-- ==== Sys2Proof/Laws/Memory.lean ====
section
/-! SUPPORT. Laws of memories: a read after a write, and that every memory operation keeps the canonical form. -/

namespace Sys2Proof.Machine

open Sys2Proof

/-! ### Reads after writes -/

theorem memAbove_read {k : Nat} {m : Memory} {a : Nat} (h : memAbove k m = true) (ha : a ≤ k) : memRead m a = 0 := by
  induction m with
  | nil => rfl
  | cons x m ih =>
    obtain ⟨b, v⟩ := x
    simp only [memAbove, Bool.and_eq_true, decide_eq_true_eq] at h
    rw [memRead, if_neg (by omega)]
    exact ih h.2

theorem memAbove_mono {j k : Nat} {m : Memory} (h : memAbove k m = true) (hjk : j ≤ k) : memAbove j m = true := by
  induction m with
  | nil => rfl
  | cons x m ih =>
    simp only [memAbove, Bool.and_eq_true, decide_eq_true_eq] at h ⊢
    exact ⟨by omega, ih h.2⟩

/-- Reading the address just written gives the value written; every other address reads as before. -/
theorem memRead_memPut {m : Memory} (h : m.wf = true) (k a : Nat) (v : Byte) :
    memRead (memPut m k v) a = if a = k then v else memRead m a := by
  induction m with
  | nil =>
    unfold memPut
    split <;> split <;> simp_all [memRead]
    omega
  | cons x m ih =>
    obtain ⟨b, w⟩ := x
    simp only [Memory.wf, Bool.and_eq_true] at h
    have hb := h.1.2
    unfold memPut
    by_cases hak : a = k
    · subst hak
      simp only [↓reduceIte]
      split
      · split
        · subst v
          rw [memRead, if_neg (by omega)]
          exact memAbove_read hb (by omega)
        · simp [memRead]
      · split
        · rename_i hab
          subst hab
          split
          · subst v
            exact memAbove_read hb (Nat.le_refl _)
          · simp [memRead]
        · rw [memRead, if_neg (by omega), ih h.2, if_pos rfl]
    · simp only [hak, ↓reduceIte]
      split
      · split
        · rfl
        · rw [memRead, if_neg (by omega)]
      · split
        · rename_i hab
          subst hab
          have hka : k ≠ a := by omega
          split <;> simp [memRead, hka]
        · simp only [memRead, ih h.2, hak, ↓reduceIte]

/-! ### The canonical form is kept -/

theorem memPut_above {m : Memory} {j k : Nat} {v : Byte} (h : memAbove j m = true) (hjk : j < k) :
    memAbove j (memPut m k v) = true := by
  induction m with
  | nil =>
    unfold memPut
    split <;> simp [memAbove, hjk]
  | cons x m ih =>
    obtain ⟨b, w⟩ := x
    simp only [memAbove, Bool.and_eq_true, decide_eq_true_eq] at h
    unfold memPut
    split
    · split <;> simp [memAbove, h.1, h.2, hjk]
    · split
      · split
        · exact h.2
        · simp [memAbove, h.1, h.2]
      · simp [memAbove, h.1, ih h.2]

/-- Writing one byte keeps the canonical form. -/
theorem memPut_wf {m : Memory} (h : m.wf = true) (k : Nat) (v : Byte) : (memPut m k v).wf = true := by
  induction m with
  | nil =>
    unfold memPut
    split
    · rfl
    · simp_all [Memory.wf, memAbove]
  | cons x m ih =>
    obtain ⟨b, w⟩ := x
    have h' := h
    simp only [Memory.wf, Bool.and_eq_true] at h
    unfold memPut
    split
    · split
      · exact h'
      · rename_i hkb hv
        simp only [Memory.wf, memAbove, Bool.and_eq_true, decide_eq_true_eq, bne_iff_ne, ne_eq]
        exact ⟨⟨hv, hkb, memAbove_mono h.1.2 (by omega)⟩, ⟨by simpa using h.1.1, h.1.2⟩, h.2⟩
    · split
      · split
        · exact h.2
        · rename_i hv
          simp only [Memory.wf, Bool.and_eq_true, bne_iff_ne, ne_eq]
          exact ⟨⟨hv, h.1.2⟩, h.2⟩
      · simp only [Memory.wf, Bool.and_eq_true]
        exact ⟨⟨h.1.1, memPut_above h.1.2 (by omega)⟩, ih h.2⟩

theorem memPutN_wf {m : Memory} (h : m.wf = true) (a : Nat) (bs : List Byte) : (memPutN m a bs).wf = true := by
  induction bs generalizing m a with
  | nil => exact h
  | cons b bs ih => exact ih (memPut_wf h a b) (a + 1)

/-- A write of several bytes: the last write of an address is what it reads. -/
theorem memRead_memPutN {m : Memory} (h : m.wf = true) (a : Nat) (bs : List Byte) (k : Nat) :
    memRead (memPutN m a bs) k = if a ≤ k ∧ k < a + bs.length then bs.getD (k - a) 0 else memRead m k := by
  induction bs generalizing m a with
  | nil => simp [memPutN]
  | cons b bs ih =>
    rw [memPutN, ih (memPut_wf h a b), memRead_memPut h]
    by_cases hk : k = a
    · subst hk; simp
    · by_cases hlt : a ≤ k ∧ k < a + (bs.length + 1)
      · have h1 : a + 1 ≤ k ∧ k < a + 1 + bs.length := by omega
        have h2 : k - a = (k - (a + 1)) + 1 := by omega
        simp [hlt, h1, h2]
      · have h1 : ¬ (a + 1 ≤ k ∧ k < a + 1 + bs.length) := by omega
        rw [if_neg h1, if_neg hk, if_neg (by simpa using hlt)]

theorem filter_above {m : Memory} {k : Nat} (f : Host.Cell → Bool) (h : memAbove k m = true) :
    memAbove k (m.filter f) = true := by
  induction m with
  | nil => rfl
  | cons x m ih =>
    simp only [memAbove, Bool.and_eq_true, decide_eq_true_eq] at h
    rw [List.filter_cons]
    split
    · simp [memAbove, h.1, ih h.2]
    · exact ih h.2

/-- Dropping entries keeps the canonical form. -/
theorem filter_wf {m : Memory} (f : Host.Cell → Bool) (h : m.wf = true) : Memory.wf (m.filter f) = true := by
  induction m with
  | nil => rfl
  | cons x m ih =>
    simp only [Memory.wf, Bool.and_eq_true] at h
    rw [List.filter_cons]
    split
    · simp only [Memory.wf, Bool.and_eq_true]
      exact ⟨⟨h.1.1, filter_above f h.1.2⟩, ih h.2⟩
    · exact ih h.2

theorem memClear_wf {m : Memory} (h : m.wf = true) (lo hi : Nat) : (memClear m lo hi).wf = true := filter_wf _ h

theorem memKeep_wf {m : Memory} (h : m.wf = true) (keep : Nat → Bool) : (memKeep m keep).wf = true := filter_wf _ h

/-! ### Device memory -/

theorem unmark_wf {d : DevMem} (h : d.hbm.wf = true) (g : Nat) : (d.unmark g).hbm.wf = true := by
  unfold DevMem.unmark
  split
  · exact memClear_wf h _ _
  · exact h

theorem unmarkAll_wf {d : DevMem} (h : d.hbm.wf = true) (gs : List Nat) :
    (gs.foldl DevMem.unmark d).hbm.wf = true := by
  induction gs generalizing d with
  | nil => exact h
  | cons g gs ih => exact ih (unmark_wf h g)

/-- A write performed at DEVICE keeps the canonical form of HBM. -/
theorem put_wf {d : DevMem} (h : d.hbm.wf = true) (src : Nat) (kind : WKind) (pa : Nat) (bs : List Byte) :
    (d.put src kind pa bs).hbm.wf = true :=
  memPutN_wf (unmarkAll_wf h _) _ _

/-- Every memory of the machine after reset has its canonical form. -/
theorem reset_memoriesWf : memoriesWf State.reset = true := by decide +kernel

end Sys2Proof.Machine
end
····················
Work to be completed => Give back, verbatim, the lines from the top of the entries above through the line containing "as before. -/".

Solution for this exercise =>
-- ==== Sys2Proof/Laws/Memory.lean ====
section
/-! SUPPORT. Laws of memories: a read after a write, and that every memory operation keeps the canonical form. -/

namespace Sys2Proof.Machine

open Sys2Proof

/-! ### Reads after writes -/

theorem memAbove_read {k : Nat} {m : Memory} {a : Nat} (h : memAbove k m = true) (ha : a ≤ k) : memRead m a = 0 := by
  induction m with
  | nil => rfl
  | cons x m ih =>
    obtain ⟨b, v⟩ := x
    simp only [memAbove, Bool.and_eq_true, decide_eq_true_eq] at h
    rw [memRead, if_neg (by omega)]
    exact ih h.2

theorem memAbove_mono {j k : Nat} {m : Memory} (h : memAbove k m = true) (hjk : j ≤ k) : memAbove j m = true := by
  induction m with
  | nil => rfl
  | cons x m ih =>
    simp only [memAbove, Bool.and_eq_true, decide_eq_true_eq] at h ⊢
    exact ⟨by omega, ih h.2⟩

/-- Reading the address just written gives the value written; every other address reads as before. -/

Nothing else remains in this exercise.